### WHAT THIS TASK INVOLVES
Pull each line holding "entryX" out of the entries below.

### DATA RECORDS
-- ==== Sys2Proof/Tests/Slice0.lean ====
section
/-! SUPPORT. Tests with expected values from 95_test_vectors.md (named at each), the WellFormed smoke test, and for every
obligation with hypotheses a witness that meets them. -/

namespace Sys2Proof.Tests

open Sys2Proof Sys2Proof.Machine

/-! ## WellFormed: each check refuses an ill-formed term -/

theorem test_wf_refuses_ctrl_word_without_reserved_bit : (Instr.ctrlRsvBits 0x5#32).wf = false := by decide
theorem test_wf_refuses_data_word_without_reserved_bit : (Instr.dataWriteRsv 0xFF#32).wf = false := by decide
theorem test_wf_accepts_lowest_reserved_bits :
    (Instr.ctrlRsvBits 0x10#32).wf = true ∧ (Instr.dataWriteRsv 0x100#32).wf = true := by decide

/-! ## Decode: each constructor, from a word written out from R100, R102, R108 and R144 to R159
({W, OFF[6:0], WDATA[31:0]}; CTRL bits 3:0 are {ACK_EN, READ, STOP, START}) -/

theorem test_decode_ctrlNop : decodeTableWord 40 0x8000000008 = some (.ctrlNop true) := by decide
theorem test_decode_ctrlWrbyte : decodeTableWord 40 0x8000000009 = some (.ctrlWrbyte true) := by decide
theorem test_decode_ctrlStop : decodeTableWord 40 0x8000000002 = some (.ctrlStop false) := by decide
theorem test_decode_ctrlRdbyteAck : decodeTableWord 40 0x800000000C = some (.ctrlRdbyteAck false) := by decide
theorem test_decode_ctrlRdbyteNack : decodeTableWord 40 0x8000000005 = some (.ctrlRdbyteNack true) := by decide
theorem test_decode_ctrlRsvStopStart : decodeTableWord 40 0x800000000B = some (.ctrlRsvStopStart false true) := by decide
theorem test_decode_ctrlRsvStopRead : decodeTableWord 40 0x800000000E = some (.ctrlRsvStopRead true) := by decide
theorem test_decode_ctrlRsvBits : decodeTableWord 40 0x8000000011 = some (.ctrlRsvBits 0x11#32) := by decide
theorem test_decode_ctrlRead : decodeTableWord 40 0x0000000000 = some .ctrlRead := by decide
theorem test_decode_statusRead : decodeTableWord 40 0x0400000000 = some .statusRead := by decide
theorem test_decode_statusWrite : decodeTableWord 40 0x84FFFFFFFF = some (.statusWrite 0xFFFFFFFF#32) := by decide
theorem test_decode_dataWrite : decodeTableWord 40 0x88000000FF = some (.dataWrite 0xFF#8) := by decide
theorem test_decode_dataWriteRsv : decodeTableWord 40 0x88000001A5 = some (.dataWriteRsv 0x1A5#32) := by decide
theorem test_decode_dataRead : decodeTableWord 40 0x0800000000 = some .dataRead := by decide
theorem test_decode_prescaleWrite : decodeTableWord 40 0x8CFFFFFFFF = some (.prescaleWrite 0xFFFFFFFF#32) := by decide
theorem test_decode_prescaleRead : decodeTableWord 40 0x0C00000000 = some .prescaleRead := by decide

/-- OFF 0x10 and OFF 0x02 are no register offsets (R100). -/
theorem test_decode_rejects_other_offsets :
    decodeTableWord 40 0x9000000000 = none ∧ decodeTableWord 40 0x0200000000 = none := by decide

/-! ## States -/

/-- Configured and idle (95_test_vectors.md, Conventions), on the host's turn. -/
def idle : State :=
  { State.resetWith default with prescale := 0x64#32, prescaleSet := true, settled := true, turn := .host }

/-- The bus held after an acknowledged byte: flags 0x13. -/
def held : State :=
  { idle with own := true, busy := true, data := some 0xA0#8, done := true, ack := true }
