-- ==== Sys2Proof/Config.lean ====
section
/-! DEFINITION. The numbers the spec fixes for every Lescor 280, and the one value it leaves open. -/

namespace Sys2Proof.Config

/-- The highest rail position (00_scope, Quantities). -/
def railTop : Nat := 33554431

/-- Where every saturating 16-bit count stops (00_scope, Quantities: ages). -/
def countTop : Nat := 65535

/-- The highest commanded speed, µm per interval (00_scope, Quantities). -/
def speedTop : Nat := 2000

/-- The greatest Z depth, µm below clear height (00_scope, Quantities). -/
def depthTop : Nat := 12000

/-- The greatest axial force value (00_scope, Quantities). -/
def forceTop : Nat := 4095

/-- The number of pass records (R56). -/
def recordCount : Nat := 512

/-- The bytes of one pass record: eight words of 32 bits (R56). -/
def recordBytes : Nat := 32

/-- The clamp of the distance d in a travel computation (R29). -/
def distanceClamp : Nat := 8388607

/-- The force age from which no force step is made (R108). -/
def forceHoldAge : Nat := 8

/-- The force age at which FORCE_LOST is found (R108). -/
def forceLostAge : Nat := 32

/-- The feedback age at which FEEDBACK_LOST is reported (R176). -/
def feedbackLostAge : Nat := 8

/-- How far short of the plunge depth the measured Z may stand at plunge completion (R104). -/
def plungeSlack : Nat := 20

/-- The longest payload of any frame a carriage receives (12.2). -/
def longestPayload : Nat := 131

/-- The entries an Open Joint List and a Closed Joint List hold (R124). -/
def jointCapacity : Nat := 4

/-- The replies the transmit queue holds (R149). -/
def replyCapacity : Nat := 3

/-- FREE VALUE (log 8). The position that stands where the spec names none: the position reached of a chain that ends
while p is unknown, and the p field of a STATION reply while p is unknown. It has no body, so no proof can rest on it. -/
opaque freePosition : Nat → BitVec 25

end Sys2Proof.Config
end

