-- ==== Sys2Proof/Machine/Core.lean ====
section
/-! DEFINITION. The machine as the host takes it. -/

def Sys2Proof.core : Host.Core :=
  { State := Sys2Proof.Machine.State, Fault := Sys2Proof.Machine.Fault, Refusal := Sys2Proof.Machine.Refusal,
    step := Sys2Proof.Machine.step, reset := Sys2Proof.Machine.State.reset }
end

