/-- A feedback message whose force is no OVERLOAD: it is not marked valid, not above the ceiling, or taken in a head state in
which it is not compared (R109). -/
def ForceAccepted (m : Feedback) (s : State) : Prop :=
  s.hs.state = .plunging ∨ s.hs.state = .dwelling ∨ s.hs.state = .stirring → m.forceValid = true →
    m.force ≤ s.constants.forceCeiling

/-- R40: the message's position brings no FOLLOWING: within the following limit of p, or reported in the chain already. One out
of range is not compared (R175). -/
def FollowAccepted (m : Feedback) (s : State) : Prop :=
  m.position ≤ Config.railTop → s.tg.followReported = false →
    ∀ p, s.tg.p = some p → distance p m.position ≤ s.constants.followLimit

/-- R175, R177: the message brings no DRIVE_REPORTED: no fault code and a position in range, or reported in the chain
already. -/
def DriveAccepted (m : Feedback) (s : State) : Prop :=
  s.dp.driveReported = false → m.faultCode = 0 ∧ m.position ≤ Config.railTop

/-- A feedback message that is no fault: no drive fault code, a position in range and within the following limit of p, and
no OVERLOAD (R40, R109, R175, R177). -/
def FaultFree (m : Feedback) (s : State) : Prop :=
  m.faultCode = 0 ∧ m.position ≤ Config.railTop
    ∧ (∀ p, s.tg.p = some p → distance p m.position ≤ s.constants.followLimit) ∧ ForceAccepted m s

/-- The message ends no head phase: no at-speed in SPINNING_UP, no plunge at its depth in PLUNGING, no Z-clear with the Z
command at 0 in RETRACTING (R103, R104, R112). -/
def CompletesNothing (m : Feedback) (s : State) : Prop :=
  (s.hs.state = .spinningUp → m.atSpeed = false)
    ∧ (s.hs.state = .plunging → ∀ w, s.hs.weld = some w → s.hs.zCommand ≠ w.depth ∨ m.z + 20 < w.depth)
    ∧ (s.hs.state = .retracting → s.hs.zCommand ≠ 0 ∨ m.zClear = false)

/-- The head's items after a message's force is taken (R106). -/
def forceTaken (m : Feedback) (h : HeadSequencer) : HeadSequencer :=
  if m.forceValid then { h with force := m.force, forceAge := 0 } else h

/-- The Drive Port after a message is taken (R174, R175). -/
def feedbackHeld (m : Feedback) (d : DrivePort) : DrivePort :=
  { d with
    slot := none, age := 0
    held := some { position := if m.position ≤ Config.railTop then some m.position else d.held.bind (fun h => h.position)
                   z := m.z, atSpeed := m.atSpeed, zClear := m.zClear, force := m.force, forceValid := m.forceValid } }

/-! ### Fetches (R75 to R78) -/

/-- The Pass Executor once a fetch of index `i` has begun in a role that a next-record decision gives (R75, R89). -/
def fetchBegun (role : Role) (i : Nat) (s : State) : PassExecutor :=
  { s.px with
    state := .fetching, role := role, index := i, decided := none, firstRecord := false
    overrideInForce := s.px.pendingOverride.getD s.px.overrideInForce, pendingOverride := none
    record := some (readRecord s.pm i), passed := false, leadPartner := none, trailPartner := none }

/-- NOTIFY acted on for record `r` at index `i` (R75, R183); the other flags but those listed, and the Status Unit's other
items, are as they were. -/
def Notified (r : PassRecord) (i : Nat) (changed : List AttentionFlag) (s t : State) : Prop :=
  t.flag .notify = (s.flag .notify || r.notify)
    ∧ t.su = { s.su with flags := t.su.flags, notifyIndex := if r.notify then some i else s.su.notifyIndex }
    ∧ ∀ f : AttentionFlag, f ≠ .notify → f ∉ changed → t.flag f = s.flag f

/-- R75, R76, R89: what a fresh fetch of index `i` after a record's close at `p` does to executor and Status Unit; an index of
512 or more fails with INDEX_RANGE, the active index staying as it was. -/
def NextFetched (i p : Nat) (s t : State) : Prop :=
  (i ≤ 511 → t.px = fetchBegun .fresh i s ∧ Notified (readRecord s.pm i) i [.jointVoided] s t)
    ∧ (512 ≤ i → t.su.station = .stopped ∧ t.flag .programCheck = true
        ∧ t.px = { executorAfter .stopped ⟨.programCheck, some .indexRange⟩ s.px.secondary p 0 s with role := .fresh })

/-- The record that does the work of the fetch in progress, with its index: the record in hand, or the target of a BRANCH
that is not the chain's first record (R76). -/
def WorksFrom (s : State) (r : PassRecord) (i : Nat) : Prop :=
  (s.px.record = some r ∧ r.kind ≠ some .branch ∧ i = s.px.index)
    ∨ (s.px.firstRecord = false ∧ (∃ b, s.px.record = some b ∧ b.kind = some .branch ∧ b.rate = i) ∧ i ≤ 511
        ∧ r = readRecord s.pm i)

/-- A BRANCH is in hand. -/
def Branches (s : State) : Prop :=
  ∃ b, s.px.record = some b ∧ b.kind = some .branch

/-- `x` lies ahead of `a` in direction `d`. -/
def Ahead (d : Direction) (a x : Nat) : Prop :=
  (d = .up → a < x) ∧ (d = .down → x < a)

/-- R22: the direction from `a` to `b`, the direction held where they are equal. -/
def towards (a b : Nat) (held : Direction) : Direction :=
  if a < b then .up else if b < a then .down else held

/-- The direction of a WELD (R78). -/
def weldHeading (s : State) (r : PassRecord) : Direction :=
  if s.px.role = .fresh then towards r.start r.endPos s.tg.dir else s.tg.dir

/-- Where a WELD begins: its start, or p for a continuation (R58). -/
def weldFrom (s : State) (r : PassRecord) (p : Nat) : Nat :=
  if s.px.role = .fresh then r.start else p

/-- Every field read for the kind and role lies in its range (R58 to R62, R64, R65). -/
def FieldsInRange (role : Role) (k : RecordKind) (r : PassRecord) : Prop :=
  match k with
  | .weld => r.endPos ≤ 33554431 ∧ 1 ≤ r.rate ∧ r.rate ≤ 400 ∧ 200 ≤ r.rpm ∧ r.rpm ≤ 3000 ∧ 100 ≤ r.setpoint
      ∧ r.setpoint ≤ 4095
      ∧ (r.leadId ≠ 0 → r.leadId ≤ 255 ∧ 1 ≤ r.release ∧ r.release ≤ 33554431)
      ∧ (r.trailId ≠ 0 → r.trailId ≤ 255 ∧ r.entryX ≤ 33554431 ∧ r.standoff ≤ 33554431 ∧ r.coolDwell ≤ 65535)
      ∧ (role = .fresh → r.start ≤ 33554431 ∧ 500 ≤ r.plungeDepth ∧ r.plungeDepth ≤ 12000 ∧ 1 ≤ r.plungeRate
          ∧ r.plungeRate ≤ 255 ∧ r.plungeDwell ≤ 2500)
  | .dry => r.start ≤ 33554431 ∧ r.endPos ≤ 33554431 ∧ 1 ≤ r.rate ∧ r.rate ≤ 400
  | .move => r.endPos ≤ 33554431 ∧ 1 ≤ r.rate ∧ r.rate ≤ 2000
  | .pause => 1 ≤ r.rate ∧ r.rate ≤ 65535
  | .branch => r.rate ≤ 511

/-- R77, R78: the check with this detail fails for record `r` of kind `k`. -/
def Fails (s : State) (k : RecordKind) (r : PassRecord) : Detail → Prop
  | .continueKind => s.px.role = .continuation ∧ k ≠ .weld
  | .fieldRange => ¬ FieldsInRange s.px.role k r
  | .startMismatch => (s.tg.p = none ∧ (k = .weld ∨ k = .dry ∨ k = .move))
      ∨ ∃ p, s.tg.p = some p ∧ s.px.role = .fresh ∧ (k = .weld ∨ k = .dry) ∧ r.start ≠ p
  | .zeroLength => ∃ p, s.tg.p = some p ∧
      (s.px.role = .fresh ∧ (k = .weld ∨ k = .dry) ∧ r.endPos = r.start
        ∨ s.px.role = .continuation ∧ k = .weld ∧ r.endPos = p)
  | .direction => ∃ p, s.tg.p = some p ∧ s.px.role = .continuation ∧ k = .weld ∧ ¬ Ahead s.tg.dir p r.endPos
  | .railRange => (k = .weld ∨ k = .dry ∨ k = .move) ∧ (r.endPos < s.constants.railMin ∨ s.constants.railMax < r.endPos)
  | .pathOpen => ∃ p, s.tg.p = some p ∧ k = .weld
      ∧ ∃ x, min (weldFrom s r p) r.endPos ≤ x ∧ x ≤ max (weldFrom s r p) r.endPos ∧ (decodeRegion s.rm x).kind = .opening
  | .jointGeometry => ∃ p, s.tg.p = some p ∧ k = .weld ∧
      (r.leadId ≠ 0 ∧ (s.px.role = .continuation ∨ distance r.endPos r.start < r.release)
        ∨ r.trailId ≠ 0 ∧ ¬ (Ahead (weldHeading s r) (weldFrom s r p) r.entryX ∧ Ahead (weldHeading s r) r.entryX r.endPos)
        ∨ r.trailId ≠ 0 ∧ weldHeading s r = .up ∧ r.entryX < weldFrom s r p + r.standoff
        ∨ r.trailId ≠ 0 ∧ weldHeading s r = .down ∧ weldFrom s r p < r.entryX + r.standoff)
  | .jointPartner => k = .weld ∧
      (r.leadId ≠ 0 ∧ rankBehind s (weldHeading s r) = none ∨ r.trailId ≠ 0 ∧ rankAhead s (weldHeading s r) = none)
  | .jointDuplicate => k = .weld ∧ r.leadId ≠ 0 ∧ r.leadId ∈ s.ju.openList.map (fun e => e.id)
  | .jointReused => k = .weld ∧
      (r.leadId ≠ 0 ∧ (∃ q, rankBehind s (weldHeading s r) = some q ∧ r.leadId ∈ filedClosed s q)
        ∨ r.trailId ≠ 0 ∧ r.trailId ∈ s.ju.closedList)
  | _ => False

### RESPONSE AREA
      ∧ (r.trailId ≠ 0 → r.trailId ≤ 255 ∧ r.entryX ≤ 33554431 ∧ r.standoff ≤ 33554431 ∧ r.coolDwell ≤ 65535)
        ∨ r.trailId ≠ 0 ∧ ¬ (Ahead (weldHeading s r) (weldFrom s r p) r.entryX ∧ Ahead (weldHeading s r) r.entryX r.endPos)
        ∨ r.trailId ≠ 0 ∧ weldHeading s r = .up ∧ r.entryX < weldFrom s r p + r.standoff
        ∨ r.trailId ≠ 0 ∧ weldHeading s r = .down ∧ weldFrom s r p < r.entryX + r.standoff)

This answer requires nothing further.